• **What the task requires**: Where the material below has a line containing "def stepOn (s", start repeating exactly, and keep going through the line containing "scratchBase := 0", with no other lines.

• **The data**:
-- ==== Sys2Proof/Machine/Step.lean ====
section
/-! DEFINITION. One step of the module, and the state in which a given instruction is the next to run. -/
namespace Sys2Proof.Machine

/-- One step of a powered module: the unit at work, else the first input that can be acted on, else an event of the module's
own, or a part of what goes on without one. -/
def stepOn (s : State) : Host.Outcome State Fault Refusal :=
  match s.cur with
  | some c => s.stepUnit c exec
  | none =>
    let s := s.orderInbox
    match s.nextInput with
    | some (some i) => exec i s
    | some none => .next s.refuseInput
    | none =>
      match s.nextEvent with
      | some i => exec i s
      | none => .next s.drift

/-- One step. Every step takes the next free values; without power nothing runs (spec/24, R428; notes/assumptions/2). -/
def step (s : State) : Host.Outcome State Fault Refusal :=
  if s.powered then stepOn s.tickOn else .fault .poweredDown

/-- The context, the kernel and the group of `withFetchWord`. -/
def fetchCtx (n : Nat) : Ctx where
  num := n
  resident := true
  root := 0x100000
  gens := List.replicate 7 0
  codeBase := 0x10000
  kernels := [⟨0, 0, 256, [0], 0, 512, 1, 0, false, 0, [], [], []⟩]
  histDesc := 0
  histStates := 0
  histCount := 0
  fields := []
  control := ⟨0, 0, 0, 0, 0, 0, 0⟩
  dbg := ⟨0, 0, 0, 0, 0, 0, 0, 0, []⟩
  flogSeq := 0
  traceSeq := 0
  baleSeq := 0
  gridSeq := 1
  lofts := []
  queues := []
  rootq := []
  saved := []
  memory := []

/-- Lane 0 right after a launch with `.regs 256` (spec/02, R46). -/
def fetchFibre : Fibre := .start 0 0 256 0

def fetchGroup (id block : Nat) : Group where
  id := id
  block := block
  index := 0
  core := 0
  slot := 0
  task := none
  stage := 0
  regsN := 256
  fibres := [fetchFibre]
  sregs := List.replicate 32 (.of 0)
  stags := List.replicate 8 false
  tilesN := 0
  tcs := []
  tiles := []
  rasthresh := 64
  vistile := 0
  visorg := 0
  vpsize := 0
  kvmodel := 0
  kvmodelh := 0
  kvver := 0
  ovf := none
  outack := 0
  lser := none
  mloop := none
  fence := 0
  lastLanes := []
  lastRun := 0
  yielded := []
  active := true
  since := 0
  lastIssue := 0
  nextAset := 1
  ended := false

def fetchBlock (id ctx sheaf : Nat) : Block where
  id := id
  ctx := ctx
  sheaf := sheaf
  rank := 0
  core := 0
  x := 0
  y := 0
  z := 0
  kernel := 0
  scratchBase := 0
  scratchLen := 512
  priority := 0
  bars := List.replicate 16 ⟨1, 0, 0, none⟩
  phase := 0
  issues := 0
  sidefx := false
  resumes := 0
  restarts := 0
  mode := .running
  baleWanted := false
  baleDone := false
  baleFlags := 0
  records := none
  reserved := []
  copyLog := []
  leave := .stays
  ended := false
  caps := []

/-- `s` with an instruction of bits `w` in code memory, in a context whose first 16 GiB map to device memory, and one fibre
of a launched block about to issue it (notes/assumptions/5). -/
def State.withFetchWord (s : State) (nbits w : Nat) : State :=
  let v := w % 2 ^ nbits
  let c := (s.ctxs.map (·.num)).foldl (fun a b => max a (b + 1)) 0
  let i := s.nextId
  let s := ((s.setNum 0x10000 4 v).setNum 0x100000 8 0x200001).setNum 0x200000 8 0x1F
  { s with
    nextId := i + 4
    ctxs := fetchCtx c :: s.ctxs
    grids := ⟨i, c, 0, 0, 1, 1, 1, 0, 0, 0, none, none, 0, none⟩ :: s.grids
    sheaves := ⟨i + 1, i, 0, 0, 1, List.replicate 8 ⟨1, 0, 0, none⟩, []⟩ :: s.sheaves
    blocks := fetchBlock (i + 2) c (i + 1) :: s.blocks
    groups := fetchGroup (i + 3) (i + 2) :: s.groups
    cur := some ⟨i + 3, [0], 0, 0, 0, 0, none, none, none⟩ }

end Sys2Proof.Machine
end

• **Output**:
def stepOn (s : State) : Host.Outcome State Fault Refusal :=
  match s.cur with
  | some c => s.stepUnit c exec
  | none =>
    let s := s.orderInbox
    match s.nextInput with
    | some (some i) => exec i s
    | some none => .next s.refuseInput
    | none =>
      match s.nextEvent with
      | some i => exec i s
      | none => .next s.drift

/-- One step. Every step takes the next free values; without power nothing runs (spec/24, R428; notes/assumptions/2). -/
def step (s : State) : Host.Outcome State Fault Refusal :=
  if s.powered then stepOn s.tickOn else .fault .poweredDown

/-- The context, the kernel and the group of `withFetchWord`. -/
def fetchCtx (n : Nat) : Ctx where
  num := n
  resident := true
  root := 0x100000
  gens := List.replicate 7 0
  codeBase := 0x10000
  kernels := [⟨0, 0, 256, [0], 0, 512, 1, 0, false, 0, [], [], []⟩]
  histDesc := 0
  histStates := 0
  histCount := 0
  fields := []
  control := ⟨0, 0, 0, 0, 0, 0, 0⟩
  dbg := ⟨0, 0, 0, 0, 0, 0, 0, 0, []⟩
  flogSeq := 0
  traceSeq := 0
  baleSeq := 0
  gridSeq := 1
  lofts := []
  queues := []
  rootq := []
  saved := []
  memory := []

/-- Lane 0 right after a launch with `.regs 256` (spec/02, R46). -/
def fetchFibre : Fibre := .start 0 0 256 0

def fetchGroup (id block : Nat) : Group where
  id := id
  block := block
  index := 0
  core := 0
  slot := 0
  task := none
  stage := 0
  regsN := 256
  fibres := [fetchFibre]
  sregs := List.replicate 32 (.of 0)
  stags := List.replicate 8 false
  tilesN := 0
  tcs := []
  tiles := []
  rasthresh := 64
  vistile := 0
  visorg := 0
  vpsize := 0
  kvmodel := 0
  kvmodelh := 0
  kvver := 0
  ovf := none
  outack := 0
  lser := none
  mloop := none
  fence := 0
  lastLanes := []
  lastRun := 0
  yielded := []
  active := true
  since := 0
  lastIssue := 0
  nextAset := 1
  ended := false

def fetchBlock (id ctx sheaf : Nat) : Block where
  id := id
  ctx := ctx
  sheaf := sheaf
  rank := 0
  core := 0
  x := 0
  y := 0
  z := 0
  kernel := 0
  scratchBase := 0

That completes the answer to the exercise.